Source: python-popcon
Version: 1.3
Severity: serious
Tags: patch
X-Debbugs-Cc: [email protected]
Hi,
Since (at least) 07-Aug-2016 14:04, the all-popcon-results.txt.gz file
contains an invalid line:
Package: libfyba0-dbg 0 2 0 0
--> Package: libf erdp-ommon 0 0 0 1
Package: libg++2.8.1.3-dbg 0 0 0 1
That's (currently) line 54869. The "space" on the second line is actually
a 0xa0 character. This is making the package unusable.
$ python3
Python 3.5.2+ (default, Aug 5 2016, 08:07:14)

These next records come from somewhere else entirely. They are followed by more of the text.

/-- LANE_RESET in every lane state: the lane's blocks are cleared with its settings, counts and announce queue kept; its
requester and grant go; its current board gets LANE_ABORT and a forced hold, or is removed at overflow with code 2; a
withdrawn grant re-evaluates the gate. The reply carries the state before, the board's fate and the queue kept. -/
def Obligations.LaneResetClearsLaneAndHoldsBoard : Prop :=
  ∀ (s : State) (tag : Byte) (rest : List Frame) (l : LaneId),
    s.Ready .line ⟨0x32#8, tag, [toByte (laneNumber l)]⟩ rest →
    let u := s.taken .line rest
    let c := (s.lane l).ctl
    let granted := decide (s.gate.grant = some (.lane l))
    let cleared : State := { u with gate := { u.gate with
          exit0 := if l = LaneId.lane0 then none else u.gate.exit0
          exit1 := if l = LaneId.lane1 then none else u.gate.exit1
          grant := if granted then none else u.gate.grant
          transferTimer := if granted then none else u.gate.transferTimer } }.modLane l fun x =>
      { ctl := { x.ctl with
          state := .off, disablePending := false, ejectSubject := none, ejectTimer := none }
        station := { x.station with
          startAsm := ⟨[], none⟩, endAsm := ⟨[], none⟩, inspectAsm := ⟨[], none⟩, boardAsm := ⟨[], none⟩
          startSlot := none, endSlot := none, inspectQueue := [], boardSlot := none }
        checker := { x.checker with checkTimer := none, paceTimer := none, ready := false }
        path := PathExec.reset
        meter := { x.meter with segPulses := 0 } }
    let aborted : State := match s.board l with
      | none => cleared
      | some b => if s.holds.length < 16 then (cleared.addReason b.serial .laneAbort).grantHold b (.lane l)
          else raise .holdOverflow (some b.lane) b.serial 2 (cleared.removeRecord b.serial)
    let fate : Byte := if (s.board l).isNone then 0#8 else if s.holds.length < 16 then 1#8 else 2#8
    exec (.laneReset .line tag [toByte (laneNumber l)]) s =
      .next ((if granted then aborted.reevaluate else aborted).answered .line (s.txLength .line)
        ⟨false, ⟨0xB2#8, tag, 0#8 :: toByte c.state.code :: fate :: toByte c.queue.length ::
          c.queue.flatMap fun e => bytes32 e.serial ++ [flagByte e.rework]⟩⟩)

/-- The eject timer's expiry in EJECTING: the lane enters FAULT with its subject kept, and LANE_FAULT carries the
subject's serial, 0 for a stray, and code 1. -/
def Obligations.EjectTimeoutFaultsLane : Prop :=
  ∀ (s : State) (l : LaneId) (t : Time), (s.lane l).ctl.ejectTimer = some t → reached s.clock t = true →
    (s.lane l).ctl.state = .ejecting →
    exec (.ejectTimerExpiry l) s = .next (raise .laneFault (some l)
      (match (s.lane l).ctl.ejectSubject with
        | some n => n
        | none => 0) 1
      (s.modCtl l fun c => { c with state := .fault, ejectTimer := none }))

/-! ### Station ports -/

/-- A byte that completes no record extends its slot's assembler and restarts that assembler's 2 ms gap timer; nothing
else changes, whatever the lane state and however full the slot (nor the address lines' level, log 30). When the gap timer expires the partial record is lost: the
slot's overrun count rises, saturating at 255; a lost START in ARMED or SPRAYING adds STROBE_LOSS to the lane's board, a
lost reading in CHECKING adds INSPECTION_LOSS, a lost END adds nothing, and a lost BOARD record raises STRAY_BOARD with
serial 0 and source 3. -/
def Obligations.PartialRecordsAreAssembledOrLost : Prop :=
  (∀ (s : State) (l : LaneId) (b : Byte),
     let gap := some (s.clock + 2#32)
     ((s.lane l).station.startAsm.bytes = [] →
       exec (.stationByteWritten l .startSlot b) s =
         .next (s.modStation l fun st => { st with startAsm := ⟨[b], gap⟩ })) ∧
     ((s.lane l).station.endAsm.bytes = [] →
       exec (.stationByteWritten l .endSlot b) s =
         .next (s.modStation l fun st => { st with endAsm := ⟨[b], gap⟩ })) ∧
     ((s.lane l).station.inspectAsm.bytes = [] →
       exec (.stationByteWritten l .inspectSlot b) s =
         .next (s.modStation l fun st => { st with inspectAsm := ⟨[b], gap⟩ })) ∧
     ∀ got : List Byte, (s.lane l).station.boardAsm.bytes = got → got.length < 4 → (got ++ [b]).head? = some 1#8 →
       exec (.stationByteWritten l .boardSlot b) s =
         .next (s.modStation l fun st => { st with boardAsm := ⟨got ++ [b], gap⟩ })) ∧
  ∀ (s : State) (l : LaneId) (t : Time), reached s.clock t = true →
    let x := (s.lane l).ctl.state
    let add (r : Reason) (u : State) : State := match s.board l with
      | some b => u.addReason b.serial r
      | none => u
    ((s.lane l).station.startAsm.gap = some t →
      let u := s.modStation l fun st => { st with
        startAsm := ⟨[], none⟩, startOverruns := min 255 (st.startOverruns + 1) }
      exec (.stationGapExpiry l .startSlot) s = .next (if x = .armed ∨ x = .spraying then add .strobeLoss u else u)) ∧
    ((s.lane l).station.endAsm.gap = some t →
      exec (.stationGapExpiry l .endSlot) s = .next (s.modStation l fun st => { st with
        endAsm := ⟨[], none⟩, endOverruns := min 255 (st.endOverruns + 1) })) ∧
    ((s.lane l).station.inspectAsm.gap = some t →
      let u := s.modStation l fun st => { st with
        inspectAsm := ⟨[], none⟩, inspectOverruns := min 255 (st.inspectOverruns + 1) }
      exec (.stationGapExpiry l .inspectSlot) s = .next (if x = .checking then add .inspectionLoss u else u)) ∧
    ((s.lane l).station.boardAsm.gap = some t →
      exec (.stationGapExpiry l .boardSlot) s = .next (raise .strayBoard (some l) 0 3 (s.modStation l fun st => { st with
        boardAsm := ⟨[], none⟩, boardOverruns := min 255 (st.boardOverruns + 1) })))

/-- The output lines. Busy follows the newly addressed slot: asserted while it is full. A valve drive is asserted exactly
while the lane is SPRAYING with its sequencer OPEN for a segment of that valve, never both of a lane; eject exactly in
EJECTING; a gate release exactly while its source holds the grant, a lane's exactly in TRANSFER. Every step keeps the law of
R115: the segment a sequencer runs is not suppressed for the lane's board; so with every board in its place a drive is on
only for an unsuppressed segment of the board at the station, the one at the cursor. -/
def Obligations.OutputLinesFollowTheState : Prop :=
  (∀ (s : State) (l : LaneId) (slot : StationSlot),
     let t := s.modStation l fun st => { st with address := slot }
     let st := (s.lane l).station
     exec (.slotAddressChange l slot) s = .next t ∧
     t.busyLine l = (match slot with
       | .startSlot => st.startSlot.isSome
       | .endSlot => st.endSlot.isSome
       | .inspectSlot => decide (4 ≤ st.inspectQueue.length)
       | .boardSlot => st.boardSlot.isSome)) ∧
  (∀ (s : State) (l : LaneId),
     (∀ v, s.valveDrive l v = true ↔ (s.lane l).ctl.state = .spraying ∧ (s.lane l).path.seq = .opened ∧ ∃ seg,
       (s.lane l).path.executing = some seg.number ∧
       (s.lane l).path.queue.find? (fun x => decide (x.number = seg.number)) = some seg ∧ seg.valve = v) ∧
     ¬ (s.valveDrive l .bead = true ∧ s.valveDrive l .atomize = true) ∧
     (s.ejectDrive l = true ↔ (s.lane l).ctl.state = .ejecting) ∧
     (∀ src, s.gateRelease src = true ↔ s.gate.grant = some src)) ∧
  (∀ s t : State, s.Placed → s.ClearingFindsNoReference → (∀ l, s.RunsUnsuppressed l) → step s = .next t →
     ∀ l, t.RunsUnsuppressed l) ∧
  ∀ (s : State) (l : LaneId), s.Placed → s.RunsUnsuppressed l →
    (s.gateRelease (.lane l) = true ↔ (s.lane l).ctl.state = .transfer) ∧
    ∀ v, s.valveDrive l v = true → ∃ b seg, s.board l = some b ∧ seg ∈ (s.lane l).path.queue ∧
      seg.number = (s.lane l).path.cursor ∧ seg.valve = v ∧ s.Unsuppressed b seg

/-- The last byte of an ARRIVED, by lane state: an IDLE lane takes a match at the head into CHECKING with the check
started, asks for a hold with ARRIVAL_ORDER for a match further down, and ejects any other serial as a stray of source
1; an OFF lane reports a stray of source 2; in every other state the record waits; at a full slot it is lost. -/
def Obligations.ArrivedIsMatchedByLaneState : Prop :=
  ∀ (s : State) (l : LaneId) (n : Serial), n < 2 ^ 32 →
    (s.lane l).station.boardAsm.bytes = 1#8 :: (bytes32 n).take 3 →
    let u := s.modStation l fun st => { st with boardAsm := ⟨[], none⟩ }
    let q := (s.lane l).ctl.queue
    let run (t : State) : Prop := exec (.arrived l (toByte n)) s = .next t
    ((s.lane l).station.boardSlot.isSome = true →
      run (raise .strayBoard (some l) n 3
        (u.modStation l fun st => { st with boardOverruns := min 255 (st.boardOverruns + 1) }))) ∧
    ((s.lane l).station.boardSlot = none → (s.lane l).ctl.state = .off → run (raise .strayBoard (some l) n 2 u)) ∧
    ((s.lane l).station.boardSlot = none → (s.lane l).ctl.state ≠ .off → (s.lane l).ctl.state ≠ .idle →
      run (u.modStation l fun st => { st with boardSlot := some (.arrived n) })) ∧
    ((s.lane l).station.boardSlot = none → (s.lane l).ctl.state = .idle → (∀ e ∈ q, e.serial ≠ n) →
      run ((raise .strayBoard (some l) n 1 u).modCtl l fun c => { c with
        state := .ejecting, ejectSubject := none
        ejectTimer := some (s.clock + BitVec.ofNat 32 (c.settings.ejectTimeout * 1000)) })) ∧
    (∀ b, (s.lane l).station.boardSlot = none → (s.lane l).ctl.state = .idle → s.record? n = some b →
      q.head?.map (·.serial) = some n →
      run (({ u with records := u.records.map fun r : BoardRecord => if r.serial = n then { r with
            stage := .checking, location := .lane l, verdicts := Vector.replicate 16 .unread } else r }.modCtl l
          fun c => { c with state := .checking, queue := c.queue.filter fun e => decide (e.serial ≠ n) }).modChecker l
        fun m => { m with
          checkTimer := some (s.clock +
            BitVec.ofNat 32 ((s.store.slots[b.slot]).timingD.inspectTimeout * 1000))
          paceTimer := none, ready := true })) ∧
    (∀ b, (s.lane l).station.boardSlot = none → (s.lane l).ctl.state = .idle → s.record? n = some b →
      (∃ e ∈ q, e.serial = n) → q.head?.map (·.serial) ≠ some n →
      run (((u.modCtl l fun c => { c with queue := c.queue.filter fun e => decide (e.serial ≠ n) }).addReason n
        .arrivalOrder).laneHold l n))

[GCC 6.1.1 20160724] on linux
Type "help", "copyright", "credits" or "license" for more information.
>>> import popcon
>>> popcon.package("foo")
Traceback (most recent call last):
File "<stdin>", line 1, in <module>
File "/usr/lib/python3/dist-packages/popcon.py", line 145, in package
raw = package_raw(*packages)
File "/usr/lib/python3/dist-packages/popcon.py", line 189, in package_raw
data = _fetch()
File "/usr/lib/python3/dist-packages/popcon.py", line 108, in _fetch
txt = _decompress(txt)
File "/usr/lib/python3/dist-packages/popcon.py", line 134, in _decompress
data = data.decode()
UnicodeDecodeError: 'utf-8' codec can't decode byte 0xa0 in position 3574857:
invalid start byte
You can see this happening here:
https://jenkins.debian.net/view/reproducible/view/problems/job/reproducible_html_notes/
Patch attached. NB. the comment in the lookup section.
Regards,
--
,''`.
: :' : Chris Lamb
`. `'` [email protected] / chris-lamb.co.uk
`-
diff --git a/src/popcon.py b/src/popcon.py
index 4f089f0..670c514 100644
--- a/src/popcon.py
+++ b/src/popcon.py
@@ -115,7 +115,7 @@ def _parse(results):
results = results.splitlines()
for line in results:
elems = line.split()
- if elems[0] != "Package:":
+ if elems[0] != b"Package:":
continue
ans[elems[1]] = Package(*(int(i) for i in elems[2:]))
return ans
@@ -131,7 +131,6 @@ def _decompress(compressed):
gzippedstream = io.BytesIO(compressed)
gzipper = gzip.GzipFile(fileobj=gzippedstream)
data = gzipper.read()
- data = data.decode()
return data
@@ -206,8 +205,11 @@ def package_raw(*packages):
cached_timestamp = time.time()
ans = dict()
for pkg in packages:
- if pkg in data:
- ans[pkg] = data[pkg]
+ # Lookup using bytestrings, but always index results by the original so
+ # that callsites can look it up.
+ lookup = pkg if isinstance(pkg, bytes) else pkg.encode('utf-8')
+ if lookup in data:
+ ans[pkg] = data[lookup]
if KEEP_DATA:
cached_data = data
return ans